> _The problem_:
The listing below holds a line with "def MetChan.window (c" and a line with "backlog := min". Reproduce those two lines exactly, plus everything between them.

> _Material for the task_:
· · · ·

/-- No element stands twice. -/
def noDup {α : Type} [BEq α] : List α → Bool
  | [] => true
  | a :: l => !l.contains a && noDup l

/-- A cap map that a consumer may have (R128). -/
def State.capmapOk (s : State) (consumer : Nat) (r : Rec) : Bool :=
  let es := capEntries r
  decide (1 ≤ fld r 0 1 ∧ fld r 0 1 ≤ 8) && decide (capKind r ≤ 2) && (capKind r != 0 || decide (consumer < 256)) && zeros r 2 2 &&
  decide ((es.map fun e => e.2.2).sum ≤ 1000) && es.all (fun e => (s.plan e.1).isSome && decide (e.2.1 < 8)) &&
  noDup (es.map fun e => (e.1, e.2.1)) && (List.range 8).all fun j => zeros r (11 + 8 * j) 1 && zeros r (14 + 8 * j) 2

/-- The effect of LV_CAPMAP_SET (R128). -/
def lvCapmapSet (c : InFlight) (s : State) : State :=
  let k := c.desc.object
  match c.record 72 with
  | none => s.fail c.uid ST_BAD_PARAM
  | some r =>
    if 511 < k then s.fail c.uid ST_BAD_PARAM
    else if (s.slotOf k).isSome then s.fail c.uid ST_BUSY
    else if allZero r then ({ s with lv := { s.lv with capmaps := s.lv.capmaps.del k } }).ok c []
    else if s.capmapOk k r then ({ s with lv := { s.lv with capmaps := s.lv.capmaps.set k r } }).ok c []
    else s.fail c.uid ST_BAD_PARAM

def execLvCapmapSet (q tag : Nat) (s : State) : Host.Outcome State Fault Refusal := startCommand 0x0311 q tag s lvCapmapSet

/-- The shares of an LV_SHARE_SET (R129). -/
def shareEntries (c : InFlight) : List (Nat × Nat) := (chunks 4 (c.desc.u 32 4) c.desc.data).map fun r => (fld r 0 2, fld r 2 2)

/-- The effect of LV_SHARE_SET (R117, R129). -/
def lvShareSet (c : InFlight) (s : State) : State :=
  let n := c.desc.u 32 4
  let es := shareEntries c
  if s.lv.sharePending.isSome then s.fail c.uid ST_BUSY
  else if n = 0 ∨ 4096 < n ∨ c.desc.dataLen ≠ 4 * n ∨ c.desc.data.length ≠ 4 * n ∨ (es.map Prod.snd).sum ≠ 1000 ∨
      es.any (fun e => (s.plan e.1).isNone) ∨ noDup (es.map Prod.fst) = false then s.fail c.uid ST_BAD_PARAM
  else
    let tab := es.foldl (fun (t : Tab Nat) e => if e.2 = 0 then t else t.set e.1 e.2) []
    let v := (s.lv.shareVersion + 1) % 2 ^ 32
    let held := s.ring.plans.keys.filter s.holds
    let t := { s with lv := { s.lv with sharePending := some { version := v, shares := tab, uid := c.uid, deadline := s.now + sec, sent := held } } }
    held.foldl (fun (u : State) k => u.emit (.shareStore k (tab.getD k 0) v)) t

def execLvShareSet (q tag : Nat) (s : State) : Host.Outcome State Fault Refusal := startCommand 0x0312 q tag s lvShareSet

/-- Every planned node has stored the version: it was sent it under a lease of this module and holds that lease still (R117). -/
def State.allStored (s : State) (p : ShareSet) : Bool := s.ring.plans.keys.all fun k => p.sent.contains k && s.holds k

/-- SHARE_VERSION_COMMIT (R117): within the second, once every planned node has stored the version. -/
def execShareVersionCommit (s : State) : Host.Outcome State Fault Refusal :=
  match s.lv.sharePending with
  | none => .next s
  | some p =>
    if s.allStored p ∧ s.now < p.deadline then
      let t := { s with lv := { s.lv with shares := p.shares, shareVersion := p.version, sharePending := none } }
      .next ((t.emit (.shareCommit p.version)).okUid p.uid [])
    else .next s

/-- SHARE_STORE_TIMEOUT (R117). -/
def execShareStoreTimeout (s : State) : Host.Outcome State Fault Refusal :=
  match s.lv.sharePending with
  | none => .next s
  | some p =>
    if p.deadline ≤ s.now then .next (({ s with lv := { s.lv with sharePending := none } }).fail p.uid ST_TIMEOUT) else .next s

end Sys2Proof.Machine
end

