/-! ### Tick energies (R311, R318, R321 to R323) -/

/-- Start-up current of a channel in mA (R318): a head reports its own at enrolment; 2.0 A is the figure of the head the spec names. -/
def State.startMa (s : State) (ch : Nat) : Nat :=
  let r := s.chanRec ch
  if metSource r = 2 then fld r 24 4 else match s.obs.enrolled.get? (metHead r) with
    | some e => e.startMa
    | none => 2000

/-- The last `n` ticks of a channel joined. -/
def MetChan.window (c : MetChan) (n : Nat) : TickRec := (c.hist.take n).foldl TickRec.join {}

/-- The reference current over the last 100 ms lies below the start-up current (R318). -/
def State.belowStart (s : State) (ch : Nat) (h : List TickRec) : Bool :=
  let w := (h.take 100).foldl TickRec.join {}
  let lim := s.startMa ch * 2 ^ 15 * 10 ^ 253
  if ch < 256 then decide ((w.i.getD 0 0).natAbs < lim * w.n)
  else ((w.i2.take (kindI (metKind (s.chanRec ch)))).all fun x => decide (x.natAbs < lim * lim * w.n))

/-- An energy in the unit of `TickRec` in nWh; the rounding is open. -/
def State.nwhOf (s : State) (e : Int) : Int × State := s.roundDiv e (32000 * 3600 * 2 ^ 30 * 10 ^ 503)

/-- The quantities and energies in nWh of a tick (R322); Q1 to Q4 follow the signs of active and reactive energy (PRESUMED, assumption 33). -/
def tickQtys (ch : Nat) (p q : Int) : List (Nat × Nat) :=
  if ch < 256 then [(if 0 ≤ p then 0 else 1, p.natAbs)]
  else
    let quad := if 0 ≤ p then (if 0 ≤ q then 4 else 7) else (if 0 ≤ q then 5 else 6)
    [(if 0 ≤ p then 2 else 3, p.natAbs), (quad, q.natAbs)]

/-! ### Pulse outputs (R327, R328) -/

def pulseChan (r : Rec) : Nat := fld r 0 2
def pulseQty (r : Rec) : Nat := fld r 2 1
def pulseConst (r : Rec) : Nat := fld r 4 4
def pulseWidth (r : Rec) : Nat := fld r 8 2

/-- Energy in nWh of one pulse of a constant of 1 per kWh. -/
def kwhNwh : Nat := 1000000000000

/-- A pulse output takes up a channel's tick energies (R327): pulses beyond a backlog of 65,535 are lost. -/
def MetPulse.feed (p : MetPulse) (ch : Nat) (es : List (Nat × Nat)) (now : Nat) : MetPulse :=
  if pulseChan p.cfg ≠ ch ∨ p.fresh then p
  else
    let e := ((es.find? fun x => x.1 == pulseQty p.cfg).map Prod.snd).getD 0
    let a := p.acc + e * pulseConst p.cfg
    let b := p.backlog + a / kwhNwh
    { p with acc := a % kwhNwh, backlog := min 65535 b, lost := p.lost + (b - 65535), since := if b = 0 then none else some (p.since.getD now) }

/-- One tick of a pulse output: pulses and rests end on tick boundaries; whether a pulse starts. -/
def MetPulse.tick (p : MetPulse) : MetPulse × Bool :=
  let p := { p with fresh := false }
  let p := if 0 < p.high then { p with high := p.high - 1 } else { p with rest := p.rest - 1 }
  if p.high = 0 ∧ p.rest = 0 ∧ 0 < p.backlog then
    ({ p with high := pulseWidth p.cfg, rest := pulseWidth p.cfg, backlog := p.backlog - 1, since := if p.backlog = 1 then none else p.since }, true)
  else (p, false)

/-- The pulses of a legal test output that fall due in a tick (R328): start and width in 10 µs; T runs between due instants. -/
def legPulses (base e : Nat) : Nat → MetLeg → Nat → List (Nat × Nat) → MetLeg × List (Nat × Nat)
  | 0, l, _, acc => (l, acc)
  | k + 1, l, j, acc =>
    let due := base + (j * kwhNwh - l.acc) * 100 / max 1 e
    let w := match l.lastDue with
      | some d => max 100 (min 2000 ((due - d) / 2))
      | none => 2000
    let start := max due l.free
    let w := if due < start then 100 else w
    legPulses base e k { l with lastDue := some due, free := start + 2 * w } (j + 1) (acc ++ [(start, w)])

/-- A legal test output takes up a channel's tick energies (R328). -/
def State.legFeed (s : State) (ch : Nat) (es : List (Nat × Nat)) (out : Nat) : State :=
  let l := s.met.legs.getD out {}
  if l.channel ≠ some ch ∨ l.fresh then s
  else
    let e := ((es.find? fun x => x.1 == l.qty).map Prod.snd).getD 0 * metLegConst (s.chanRec ch)
    let n := (l.acc + e) / kwhNwh
    let base := 100 * s.met.ticks
    let r := legPulses base e n l 1 []
    let waits := decide (base + 100 < r.1.free) && r.2.any fun p => p.2 == 100
    let l' := { r.1 with acc := (l.acc + e) % kwhNwh, since := if waits then some (l.since.getD s.now) else none }
    r.2.foldl (fun (u : State) p => u.emit (.pulse out true p.1 p.2)) { s with met := { s.met with legs := s.met.legs.set out l' } }

/-- The pulse outputs take up a channel's tick energies. -/
def State.pulseFeed (s : State) (ch : Nat) (es : List (Nat × Nat)) : State :=
  let t := { s with met := { s.met with pulses := s.met.pulses.mapV fun _ p => p.feed ch es s.now } }
  (t.legFeed ch es 0).legFeed ch es 1

/-- One tick of PLS2 to PLS7; an output set in the tick takes energy from the next one on (R329, R337). -/
def State.pulseTick (s : State) : State :=
  let t := { s with met := { s.met with legs := s.met.legs.mapV fun _ l => { l with fresh := false } } }
  t.met.pulses.keys.foldl (fun (u : State) k =>
    let p := u.met.pulses.getD k {}
    let r := p.tick
    let u := { u with met := { u.met with pulses := u.met.pulses.set k r.1 } }
    if r.2 then u.emit (.pulse k (fld p.cfg 3 1 == 0) (100 * u.met.ticks) (100 * pulseWidth p.cfg)) else u) t

/-- PULSE_BACKLOG_PERSISTED (R327). -/
def execPulseBacklogPersisted (output : Nat) (s : State) : Host.Outcome State Fault Refusal :=
  let since := if output < 2 then (s.met.legs.getD output {}).since else (s.met.pulses.getD output {}).since
  if lasted since sec s.now then .next (s.raise 0x0A 0x0007 output) else .next s

/-! ### The tick that ends, for one channel -/

/-- The energy of the tick that ends becomes final (R311, R318, R323, R353 step 1). A tick in which a running head channel received no block
is filled while the gap is within GAP_MAX_MS (assumption 141). Energy after a pending boundary is held apart (R355). -/
def State.tickChannel (s : State) (ch : Nat) : State :=
  let r := s.chanRec ch
  let c := s.chan ch
  let miss := metSource r == 1 && !c.got
  let gap := if miss then c.gap + 1 else c.gap
  let fill := miss && c.state == 2 && decide (gap ≤ metGapMax r)
  let x := if fill then c.cur.join (c.last.times 1) else c.cur
  let hist := (x :: c.hist).take 1000
  let below := s.belowStart ch hist
  let apart := s.bil.live.apartAt.isSome
  let live := c.state == 2 && s.bil.registers
  let a := s.nwhOf x.e
  let es := if live && !below then tickQtys ch a.1 x.q else []
  let m := a.2.nwhOf x.est
  let est := if live && !below then m.1.natAbs else 0
  let fl := m.2.tickFlags ch (x.fills != 0)
  let t := m.2.updChan ch fun c => { c with
    gap := gap, filled := if fill then c.filled + 1 else c.filled, hist := hist, below := below, cur := c.nxt, nxt := {}, got := false, overTick := false,
    gapMs := if fill then min (2 ^ 32 - 1) (c.gapMs + 1) else c.gapMs, creep := if live && below then (c.creep + 1) % 2 ^ 32 else c.creep }
  let t := if fill && c.filled == 0 then t.raise 0x0A 0x0003 ch else t
  let t := if s.bil.registers = false then t
    else if apart then t.updReg ch fun g => { g with est := g.est + est, apart := es.foldl (fun b e => b.set e.1 (b.getD e.1 0 + e.2)) g.apart }
    else
      let t := t.updReg ch fun g => { g with
        dMs := g.dMs + 1, dTicks := g.dTicks + 1, dRate := if g.dTicks = 0 then t.rateOf (t.tableOf ch) else g.dRate,
        dFlags := g.dFlags ||| fl, period := g.period.map fun p => { p with flags := p.flags ||| fl } }
      let t := t.updBil fun l => { l with opened := l.opened.mapV fun _ p => if p.channel = ch then { p with flags := p.flags ||| fl } else p }
      if es.isEmpty then t else t.registerEnergy ch es est fl
  t.pulseFeed ch es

· · · ·

> _Answer section_:
def MetChan.window (c : MetChan) (n : Nat) : TickRec := (c.hist.take n).foldl TickRec.join {}

/-- The reference current over the last 100 ms lies below the start-up current (R318). -/
def State.belowStart (s : State) (ch : Nat) (h : List TickRec) : Bool :=
  let w := (h.take 100).foldl TickRec.join {}
  let lim := s.startMa ch * 2 ^ 15 * 10 ^ 253
  if ch < 256 then decide ((w.i.getD 0 0).natAbs < lim * w.n)
  else ((w.i2.take (kindI (metKind (s.chanRec ch)))).all fun x => decide (x.natAbs < lim * lim * w.n))

/-- An energy in the unit of `TickRec` in nWh; the rounding is open. -/
def State.nwhOf (s : State) (e : Int) : Int × State := s.roundDiv e (32000 * 3600 * 2 ^ 30 * 10 ^ 503)

/-- The quantities and energies in nWh of a tick (R322); Q1 to Q4 follow the signs of active and reactive energy (PRESUMED, assumption 33). -/
def tickQtys (ch : Nat) (p q : Int) : List (Nat × Nat) :=
  if ch < 256 then [(if 0 ≤ p then 0 else 1, p.natAbs)]
  else
    let quad := if 0 ≤ p then (if 0 ≤ q then 4 else 7) else (if 0 ≤ q then 5 else 6)
    [(if 0 ≤ p then 2 else 3, p.natAbs), (quad, q.natAbs)]

/-! ### Pulse outputs (R327, R328) -/

def pulseChan (r : Rec) : Nat := fld r 0 2
def pulseQty (r : Rec) : Nat := fld r 2 1
def pulseConst (r : Rec) : Nat := fld r 4 4
def pulseWidth (r : Rec) : Nat := fld r 8 2

/-- Energy in nWh of one pulse of a constant of 1 per kWh. -/
def kwhNwh : Nat := 1000000000000

/-- A pulse output takes up a channel's tick energies (R327): pulses beyond a backlog of 65,535 are lost. -/
def MetPulse.feed (p : MetPulse) (ch : Nat) (es : List (Nat × Nat)) (now : Nat) : MetPulse :=
  if pulseChan p.cfg ≠ ch ∨ p.fresh then p
  else
    let e := ((es.find? fun x => x.1 == pulseQty p.cfg).map Prod.snd).getD 0
    let a := p.acc + e * pulseConst p.cfg
    let b := p.backlog + a / kwhNwh
    { p with acc := a % kwhNwh, backlog := min 65535 b, lost := p.lost + (b - 65535), since := if b = 0 then none else some (p.since.getD now) }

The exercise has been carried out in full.